Optimists hold that innovations will create new jobs and new types of work, Harries said.

However, although Harries is inclined toward using technology to streamline services — he was a co-founder of Sierra Wireless and other startups — he is also “deeply concerned about the future of work with the advent of AI.”

Retail and wholesale trade has a big footprint in the Canadian economy, accounting for 389,000 jobs in B.C., 20 per cent of all service sector employment, according to Statistics Canada’s labour force survey.

Within that, Stats Can data classifies 77,000 0f those positions as “sales support” occupations — cashiers, gas-station attendants and employees who stock shelves.

Nationally, those numbers are 2.84 million wholesale and retail employees — just under 20 per cent of the service sector with 624,000 in sales-support occupations.

Previous cycles of the Industrial Revolution saw automation replace dirty and dangerous jobs and workers move on to more skilled occupations, but with AI and robots taking over repetitive tasks, “it’s not entirely clear that there will be better work for people in the future,” Harries said.

Faletski, however, is in the optimistic camp, arguing that even if cashiers are displaced, retailers will need to turn them into more skilled in-store experts to improve customer experience, which will carry more of a premium for retailers in the future.

There is a big drive toward more automated payment systems, Faletski said.
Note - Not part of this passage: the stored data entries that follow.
/-- An encode is its symbols, which decode to the data, and the canonical pads (R151, R152, R158). -/
theorem encB32_split (b : Bytes) : ∃ syms : Bytes, encB32 b = syms ++ List.replicate (canon32 (syms.length % 8)) pad ∧
    (∀ c ∈ syms, inv32 c ≠ none) ∧ (∀ i, decSymbols32 i 0 0 syms = .ok b) ∧
    syms.length % 8 ≠ 1 ∧ syms.length % 8 ≠ 3 ∧ syms.length % 8 ≠ 6 := by
  have last : ∀ g : Bytes, 0 < g.length → g.length ≤ 5 → ∃ syms : Bytes,
      encGroup32 g = syms ++ List.replicate (canon32 (syms.length % 8)) pad ∧
      (∀ c ∈ syms, inv32 c ≠ none) ∧ (∀ i, decSymbols32 i 0 0 syms = .ok g) ∧
      syms.length % 8 ≠ 1 ∧ syms.length % 8 ≠ 3 ∧ syms.length % 8 ≠ 6 := fun g h0 h5 => by
    refine ⟨_, ?_, ?_, fun i => decSymbols32_group i g h0 h5, ?_⟩
    · rw [encGroup32_eq]
      have : g.length = 1 ∨ g.length = 2 ∨ g.length = 3 ∨ g.length = 4 ∨ g.length = 5 := by omega
      congr 2
      simp only [List.length_map, List.length_range]
      rcases this with h | h | h | h | h <;> simp [h, pad32, canon32]
    · intro c hc
      obtain ⟨k, -, rfl⟩ := List.mem_map.1 hc
      exact inv32_symbol_ne_none (quintetAt_lt _ _ _)
    · have : g.length = 1 ∨ g.length = 2 ∨ g.length = 3 ∨ g.length = 4 ∨ g.length = 5 := by omega
      simp only [List.length_map, List.length_range]
      rcases this with h | h | h | h | h <;> simp [h, pad32]
  induction b using encB32.induct with
  | case1 b0 b1 b2 b3 b4 rest ih =>
    obtain ⟨syms, h1, h2, h3, h4⟩ := ih
    have e : encGroup32 [b0, b1, b2, b3, b4] =
        (List.range 8).map fun k => symbol a32 (quintetAt [b0, b1, b2, b3, b4] 0 k) := by
      rw [encGroup32_eq]; simp [pad32]
    have hg : ∀ i, decSymbols32 i 0 0 ((List.range 8).map fun k => symbol a32 (quintetAt [b0, b1, b2, b3, b4] 0 k)) =
        .ok [b0, b1, b2, b3, b4] := fun i => by
      simpa [pad32] using decSymbols32_group i [b0, b1, b2, b3, b4] (by simp) (by simp)
    refine ⟨encGroup32 [b0, b1, b2, b3, b4] ++ syms, ?_, ?_, fun i => ?_, ?_⟩
    · rw [encB32, h1, List.append_assoc, List.length_append, length_encGroup32, Nat.add_mod_left]
    · intro c hc
      rcases List.mem_append.1 hc with hc | hc
      · rw [e] at hc
        obtain ⟨k, -, rfl⟩ := List.mem_map.1 hc
        exact inv32_symbol_ne_none (quintetAt_lt _ _ _)
      · exact h2 c hc
    · rw [e]
      have hg' := hg i
      simp only [List.range, List.range.loop, List.map_cons, List.map_nil] at hg' ⊢
      have hv : ∀ c ∈ [symbol a32 (quintetAt [b0, b1, b2, b3, b4] 0 0), symbol a32 (quintetAt [b0, b1, b2, b3, b4] 0 1),
          symbol a32 (quintetAt [b0, b1, b2, b3, b4] 0 2), symbol a32 (quintetAt [b0, b1, b2, b3, b4] 0 3),
          symbol a32 (quintetAt [b0, b1, b2, b3, b4] 0 4), symbol a32 (quintetAt [b0, b1, b2, b3, b4] 0 5),
          symbol a32 (quintetAt [b0, b1, b2, b3, b4] 0 6), symbol a32 (quintetAt [b0, b1, b2, b3, b4] 0 7)],
          inv32 c ≠ none := by
        intro c hc
        simp only [List.mem_cons, List.not_mem_nil, or_false] at hc
        rcases hc with rfl | rfl | rfl | rfl | rfl | rfl | rfl | rfl <;> exact inv32_symbol_ne_none (quintetAt_lt _ _ _)
      obtain ⟨x0, x1, x2, x3, x4, hx, q0, q1, q2, q3, q4⟩ := decSymbols32_eight i [] hv
      obtain ⟨y0, y1, y2, y3, y4, hy, p0, p1, p2, p3, p4⟩ := decSymbols32_eight i syms hv
      rw [hx] at hg'
      simp only [decSymbols32, Except.map, Except.ok.injEq, List.cons.injEq, and_true] at hg'
      obtain ⟨rfl, rfl, rfl, rfl, rfl⟩ := hg'
      have hq : ∀ j, j < 5 → quantum32Byte (symbol a32 (quintetAt [x0, x1, x2, x3, x4] 0 0) ::
          symbol a32 (quintetAt [x0, x1, x2, x3, x4] 0 1) :: symbol a32 (quintetAt [x0, x1, x2, x3, x4] 0 2) ::
          symbol a32 (quintetAt [x0, x1, x2, x3, x4] 0 3) :: symbol a32 (quintetAt [x0, x1, x2, x3, x4] 0 4) ::
          symbol a32 (quintetAt [x0, x1, x2, x3, x4] 0 5) :: symbol a32 (quintetAt [x0, x1, x2, x3, x4] 0 6) ::
          symbol a32 (quintetAt [x0, x1, x2, x3, x4] 0 7) :: syms) j = quantum32Byte (symbol a32 (quintetAt [x0, x1, x2, x3, x4] 0 0) ::
          symbol a32 (quintetAt [x0, x1, x2, x3, x4] 0 1) :: symbol a32 (quintetAt [x0, x1, x2, x3, x4] 0 2) ::
          symbol a32 (quintetAt [x0, x1, x2, x3, x4] 0 3) :: symbol a32 (quintetAt [x0, x1, x2, x3, x4] 0 4) ::
          symbol a32 (quintetAt [x0, x1, x2, x3, x4] 0 5) :: symbol a32 (quintetAt [x0, x1, x2, x3, x4] 0 6) ::
          symbol a32 (quintetAt [x0, x1, x2, x3, x4] 0 7) :: []) j := fun j hj => by
        simp only [quantum32Byte, show j / 5 = 0 by omega]
        rfl
      rw [hq _ (by decide), ← q0] at p0
      rw [hq _ (by decide), ← q1] at p1
      rw [hq _ (by decide), ← q2] at p2
      rw [hq _ (by decide), ← q3] at p3
      rw [hq _ (by decide), ← q4] at p4
      obtain rfl := BitVec.eq_of_toNat_eq p0
      obtain rfl := BitVec.eq_of_toNat_eq p1
      obtain rfl := BitVec.eq_of_toNat_eq p2
      obtain rfl := BitVec.eq_of_toNat_eq p3
      obtain rfl := BitVec.eq_of_toNat_eq p4
      rw [List.cons_append, List.cons_append, List.cons_append, List.cons_append, List.cons_append, List.cons_append,
        List.cons_append, List.cons_append, List.nil_append, hy, h3]
      rfl
    · rw [List.length_append, length_encGroup32, Nat.add_mod_left]
      exact h4
  | case2 => exact ⟨[], rfl, fun c hc => by simp at hc, fun i => rfl, by decide, by decide, by decide⟩
  | case3 g h1 h2 =>
    have hl : 0 < g.length := List.length_pos_iff.2 h2
    have hl' : g.length < 5 := by
      match g, h1 with
      | [], _ => simp
      | [_], _ => simp
      | [_, _], _ => simp
      | [_, _, _], _ => simp
      | [_, _, _, _], _ => simp
      | b0 :: b1 :: b2 :: b3 :: b4 :: rest, h1 => exact absurd rfl (h1 b0 b1 b2 b3 b4 rest)
    rw [encB32]
    · exact last g hl (by omega)
    · exact h1
    · exact h2

/-! ### Trailing runs -/

/-- Dropping a trailing run gives the text before it. -/
theorem rdropWhile_append {p : Byte → Bool} {u e : Bytes} (he : ∀ c ∈ e, p c = true)
    (hu : ∀ c, u.getLast? = some c → p c = false) : (u ++ e).rdropWhile p = u := by
  induction e using List.reverseRecOn with
  | nil =>
    rw [List.append_nil]
    induction u using List.reverseRecOn with
    | nil => rfl
    | append_singleton u c _ =>
      rw [List.rdropWhile_concat_neg]
      simpa using hu c (by simp)
  | append_singleton e c ih =>
    rw [← List.append_assoc, List.rdropWhile_concat_pos _ _ _ (he c (by simp))]
    exact ih fun x hx => he x (by simp [hx])

theorem stripCRLF_append {u e : Bytes} (he : ∀ c ∈ e, isLineEnd c = true)
    (hu : ∀ c, u.getLast? = some c → isLineEnd c = false) : stripCRLF (u ++ e) = u := rdropWhile_append he hu

/-- The pads behind a text that does not end in a pad. -/
theorem stripPads_append {u : Bytes} {p : Nat} (hu : ∀ c, u.getLast? = some c → c ≠ pad) :
    stripPads (u ++ List.replicate p pad) = u :=
  rdropWhile_append (fun c hc => by rw [List.eq_of_mem_replicate hc]; rfl) fun c hc => by simpa using hu c hc

/-- What the whole-input checks of Base64 make of a text and line ends (R136, R137). -/
theorem prepare64_append {u e : Bytes} (he : ∀ c ∈ e, isLineEnd c = true)
    (hu : ∀ c, u.getLast? = some c → isLineEnd c = false) :
    prepare64 (u ++ e) =
      if u = [] ∧ e ≠ [] ∨ u.length % 4 ≠ 0 then .error { kind := .invalidLength, pos := 0 } else .ok u := by
  have hs := stripCRLF_append he hu
  simp only [prepare64, hs]
  by_cases h : u = []
  · subst h
    by_cases h2 : e = []
    · subst h2; simp
    · simp [h2]
  · simp [h]

/-- The symbols, the pads and the line ends of a Base32 text (R154). -/
theorem decB32_append {u e : Bytes} {p : Nat} (he : ∀ c ∈ e, isLineEnd c = true)
    (hu : ∀ c, u.getLast? = some c → c ≠ pad) (hul : p = 0 → ∀ c, u.getLast? = some c → isLineEnd c = false) :
    decB32 (u ++ List.replicate p pad ++ e) =
      (do let d ← decSymbols32 0 0 0 u; checkTail32 u.length p; .ok d) := by
  have h1 : stripCRLF (u ++ List.replicate p pad ++ e) = u ++ List.replicate p pad := by
    refine stripCRLF_append he fun c hc => ?_
    rcases Nat.eq_zero_or_pos p with rfl | h0
    · exact hul rfl c (by simpa using hc)
    · have : c ∈ (u ++ List.replicate p pad).getLast? := hc
      rw [List.getLast?_append_of_ne_nil _ (by simp; omega)] at this
      have : c = pad := List.eq_of_mem_replicate (List.mem_of_getLast? this)
      rw [this]; rfl
  simp only [decB32, h1, stripPads_append hu, List.length_append, List.length_replicate, Nat.add_sub_cancel_left]

/-! ### Base16 -/

/-- The value of a digit of either case (R173). -/
def digit (c : Byte) : Option Nat := inv16 (upper c)

theorem digit_lt {c : Byte} {v : Nat} (h : digit c = some v) : v < 16 := inv16_lt _ _ h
The options might not be as sophisticated as Amazon Go, but will involve retailers using mobile-based payment systems, such as the system Apple gives to its in-store staff.

“There’s definitely a trend of putting people into solving more difficult problems (for customers) than just taking your credit card,” Faletski said.

While retailers are trying to reduce friction in transactions, it is still a relationship business, argues SaveOn-Foods spokeswoman Julie Dickson, which requires “the human contact piece of it” to work well, particularly in the grocery sector.

Save-On-Foods has embraced online shopping, offering either home delivery or click-and-collect orders in 77 communities via the grocer’s website, but Dickson maintains that the move hasn’t cost the grocer jobs but has created hundreds of jobs to provide new services to customers.

“We have quite a large new group of customer service experts on the phones working on the technical supports needed when customers are new to it,” Dickson said.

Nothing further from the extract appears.